* **Exercise goal**
Copy out the entries that follow, exactly as written.

Stored data entries:
|---|
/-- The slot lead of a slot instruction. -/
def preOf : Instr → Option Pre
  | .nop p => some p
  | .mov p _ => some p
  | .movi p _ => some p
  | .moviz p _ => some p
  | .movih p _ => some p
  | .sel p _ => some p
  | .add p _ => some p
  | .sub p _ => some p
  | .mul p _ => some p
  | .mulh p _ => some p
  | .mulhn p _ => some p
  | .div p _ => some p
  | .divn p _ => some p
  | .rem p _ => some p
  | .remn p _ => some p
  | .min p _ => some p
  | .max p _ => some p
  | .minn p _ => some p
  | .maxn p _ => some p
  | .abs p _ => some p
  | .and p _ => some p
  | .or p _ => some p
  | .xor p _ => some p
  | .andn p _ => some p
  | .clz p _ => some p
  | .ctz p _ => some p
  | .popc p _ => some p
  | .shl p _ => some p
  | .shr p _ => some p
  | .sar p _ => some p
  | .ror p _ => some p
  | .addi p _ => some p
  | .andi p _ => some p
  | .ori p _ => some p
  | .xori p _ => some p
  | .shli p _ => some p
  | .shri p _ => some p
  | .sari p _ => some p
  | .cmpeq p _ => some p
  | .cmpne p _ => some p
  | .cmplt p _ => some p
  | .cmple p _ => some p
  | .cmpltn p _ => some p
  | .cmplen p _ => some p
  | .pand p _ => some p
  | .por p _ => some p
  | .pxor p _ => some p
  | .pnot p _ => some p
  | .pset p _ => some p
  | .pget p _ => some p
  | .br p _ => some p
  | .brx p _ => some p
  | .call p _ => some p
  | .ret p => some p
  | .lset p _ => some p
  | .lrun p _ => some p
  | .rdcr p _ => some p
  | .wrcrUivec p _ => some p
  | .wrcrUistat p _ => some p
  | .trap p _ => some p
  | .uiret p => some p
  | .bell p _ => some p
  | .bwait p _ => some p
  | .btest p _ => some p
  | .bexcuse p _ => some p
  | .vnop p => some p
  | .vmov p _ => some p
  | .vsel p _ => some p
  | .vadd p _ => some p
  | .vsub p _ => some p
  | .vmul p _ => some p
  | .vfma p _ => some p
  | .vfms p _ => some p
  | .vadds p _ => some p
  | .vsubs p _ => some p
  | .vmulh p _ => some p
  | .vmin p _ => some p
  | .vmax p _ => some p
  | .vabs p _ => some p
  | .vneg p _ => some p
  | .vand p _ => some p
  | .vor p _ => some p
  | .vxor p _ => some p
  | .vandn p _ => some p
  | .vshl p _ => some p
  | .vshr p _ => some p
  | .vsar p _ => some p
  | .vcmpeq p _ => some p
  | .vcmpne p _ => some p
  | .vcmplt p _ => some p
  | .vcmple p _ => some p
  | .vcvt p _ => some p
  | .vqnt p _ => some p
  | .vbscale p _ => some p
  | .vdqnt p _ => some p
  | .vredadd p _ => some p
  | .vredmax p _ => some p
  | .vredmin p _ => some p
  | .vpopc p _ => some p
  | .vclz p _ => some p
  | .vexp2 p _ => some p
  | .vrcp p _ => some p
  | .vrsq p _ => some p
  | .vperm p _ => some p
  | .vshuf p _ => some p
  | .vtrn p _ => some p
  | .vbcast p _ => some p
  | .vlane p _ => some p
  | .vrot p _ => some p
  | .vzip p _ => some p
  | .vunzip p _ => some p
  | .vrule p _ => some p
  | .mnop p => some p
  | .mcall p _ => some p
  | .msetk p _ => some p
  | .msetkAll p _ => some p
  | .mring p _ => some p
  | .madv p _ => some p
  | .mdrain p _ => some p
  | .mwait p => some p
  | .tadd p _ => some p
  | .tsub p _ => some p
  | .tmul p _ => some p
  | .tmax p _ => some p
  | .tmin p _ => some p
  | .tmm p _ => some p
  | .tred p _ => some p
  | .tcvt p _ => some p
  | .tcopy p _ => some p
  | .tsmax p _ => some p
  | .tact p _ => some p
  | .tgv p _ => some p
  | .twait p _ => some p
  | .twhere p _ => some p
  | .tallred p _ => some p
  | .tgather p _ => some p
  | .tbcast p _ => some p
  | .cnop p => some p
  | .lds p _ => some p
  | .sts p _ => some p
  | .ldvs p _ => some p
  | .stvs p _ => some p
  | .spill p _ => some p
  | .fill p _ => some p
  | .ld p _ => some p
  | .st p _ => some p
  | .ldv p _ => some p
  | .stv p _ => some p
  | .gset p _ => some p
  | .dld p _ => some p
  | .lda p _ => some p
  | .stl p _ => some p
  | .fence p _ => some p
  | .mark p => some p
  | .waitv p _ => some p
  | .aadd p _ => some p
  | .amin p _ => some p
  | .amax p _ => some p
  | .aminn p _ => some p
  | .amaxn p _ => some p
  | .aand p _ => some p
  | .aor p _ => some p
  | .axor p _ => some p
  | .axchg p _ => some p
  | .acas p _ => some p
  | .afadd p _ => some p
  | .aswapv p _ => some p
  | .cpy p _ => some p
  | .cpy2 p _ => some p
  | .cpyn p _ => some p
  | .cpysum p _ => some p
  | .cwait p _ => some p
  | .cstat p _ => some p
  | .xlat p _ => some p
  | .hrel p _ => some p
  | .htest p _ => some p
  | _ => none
|---|
* **Finished task**
/-- The slot lead of a slot instruction. -/
def preOf : Instr → Option Pre
  | .nop p => some p
  | .mov p _ => some p
  | .movi p _ => some p
  | .moviz p _ => some p
  | .movih p _ => some p
  | .sel p _ => some p
  | .add p _ => some p
  | .sub p _ => some p
  | .mul p _ => some p
  | .mulh p _ => some p
  | .mulhn p _ => some p
  | .div p _ => some p
  | .divn p _ => some p
  | .rem p _ => some p
  | .remn p _ => some p
  | .min p _ => some p
  | .max p _ => some p
  | .minn p _ => some p
  | .maxn p _ => some p
  | .abs p _ => some p
  | .and p _ => some p
  | .or p _ => some p
  | .xor p _ => some p
  | .andn p _ => some p
  | .clz p _ => some p
  | .ctz p _ => some p
  | .popc p _ => some p
  | .shl p _ => some p
  | .shr p _ => some p
  | .sar p _ => some p
  | .ror p _ => some p
  | .addi p _ => some p
  | .andi p _ => some p
  | .ori p _ => some p
  | .xori p _ => some p
  | .shli p _ => some p
  | .shri p _ => some p
  | .sari p _ => some p
  | .cmpeq p _ => some p
  | .cmpne p _ => some p
  | .cmplt p _ => some p
  | .cmple p _ => some p
  | .cmpltn p _ => some p
  | .cmplen p _ => some p
  | .pand p _ => some p
  | .por p _ => some p
  | .pxor p _ => some p
  | .pnot p _ => some p
  | .pset p _ => some p
  | .pget p _ => some p
  | .br p _ => some p
  | .brx p _ => some p
  | .call p _ => some p
  | .ret p => some p
  | .lset p _ => some p
  | .lrun p _ => some p
  | .rdcr p _ => some p
  | .wrcrUivec p _ => some p
  | .wrcrUistat p _ => some p
  | .trap p _ => some p
  | .uiret p => some p
  | .bell p _ => some p
  | .bwait p _ => some p
  | .btest p _ => some p
  | .bexcuse p _ => some p
  | .vnop p => some p
  | .vmov p _ => some p
  | .vsel p _ => some p
  | .vadd p _ => some p
  | .vsub p _ => some p
  | .vmul p _ => some p
  | .vfma p _ => some p
  | .vfms p _ => some p
  | .vadds p _ => some p
  | .vsubs p _ => some p
  | .vmulh p _ => some p
  | .vmin p _ => some p
  | .vmax p _ => some p
  | .vabs p _ => some p
  | .vneg p _ => some p
  | .vand p _ => some p
  | .vor p _ => some p
  | .vxor p _ => some p
  | .vandn p _ => some p
  | .vshl p _ => some p
  | .vshr p _ => some p
  | .vsar p _ => some p
  | .vcmpeq p _ => some p
  | .vcmpne p _ => some p
  | .vcmplt p _ => some p
  | .vcmple p _ => some p
  | .vcvt p _ => some p
  | .vqnt p _ => some p
  | .vbscale p _ => some p
  | .vdqnt p _ => some p
  | .vredadd p _ => some p
  | .vredmax p _ => some p
  | .vredmin p _ => some p
  | .vpopc p _ => some p
  | .vclz p _ => some p
  | .vexp2 p _ => some p
  | .vrcp p _ => some p
  | .vrsq p _ => some p
  | .vperm p _ => some p
  | .vshuf p _ => some p
  | .vtrn p _ => some p
  | .vbcast p _ => some p
  | .vlane p _ => some p
  | .vrot p _ => some p
  | .vzip p _ => some p
  | .vunzip p _ => some p
  | .vrule p _ => some p
  | .mnop p => some p
  | .mcall p _ => some p
  | .msetk p _ => some p
  | .msetkAll p _ => some p
  | .mring p _ => some p
  | .madv p _ => some p
  | .mdrain p _ => some p
  | .mwait p => some p
  | .tadd p _ => some p
  | .tsub p _ => some p
  | .tmul p _ => some p
  | .tmax p _ => some p
  | .tmin p _ => some p
  | .tmm p _ => some p
  | .tred p _ => some p
  | .tcvt p _ => some p
  | .tcopy p _ => some p
  | .tsmax p _ => some p
  | .tact p _ => some p
  | .tgv p _ => some p
  | .twait p _ => some p
  | .twhere p _ => some p
  | .tallred p _ => some p
  | .tgather p _ => some p
  | .tbcast p _ => some p
  | .cnop p => some p
  | .lds p _ => some p
  | .sts p _ => some p
  | .ldvs p _ => some p
  | .stvs p _ => some p
  | .spill p _ => some p
  | .fill p _ => some p
  | .ld p _ => some p
  | .st p _ => some p
  | .ldv p _ => some p
  | .stv p _ => some p
  | .gset p _ => some p
  | .dld p _ => some p
  | .lda p _ => some p
  | .stl p _ => some p
  | .fence p _ => some p
  | .mark p => some p
  | .waitv p _ => some p
  | .aadd p _ => some p
  | .amin p _ => some p
  | .amax p _ => some p
  | .aminn p _ => some p
  | .amaxn p _ => some p
  | .aand p _ => some p
  | .aor p _ => some p
  | .axor p _ => some p
  | .axchg p _ => some p
  | .acas p _ => some p
  | .afadd p _ => some p
  | .aswapv p _ => some p
  | .cpy p _ => some p
  | .cpy2 p _ => some p
  | .cpyn p _ => some p
  | .cpysum p _ => some p
  | .cwait p _ => some p
  | .cstat p _ => some p
  | .xlat p _ => some p
  | .hrel p _ => some p
  | .htest p _ => some p
  | _ => none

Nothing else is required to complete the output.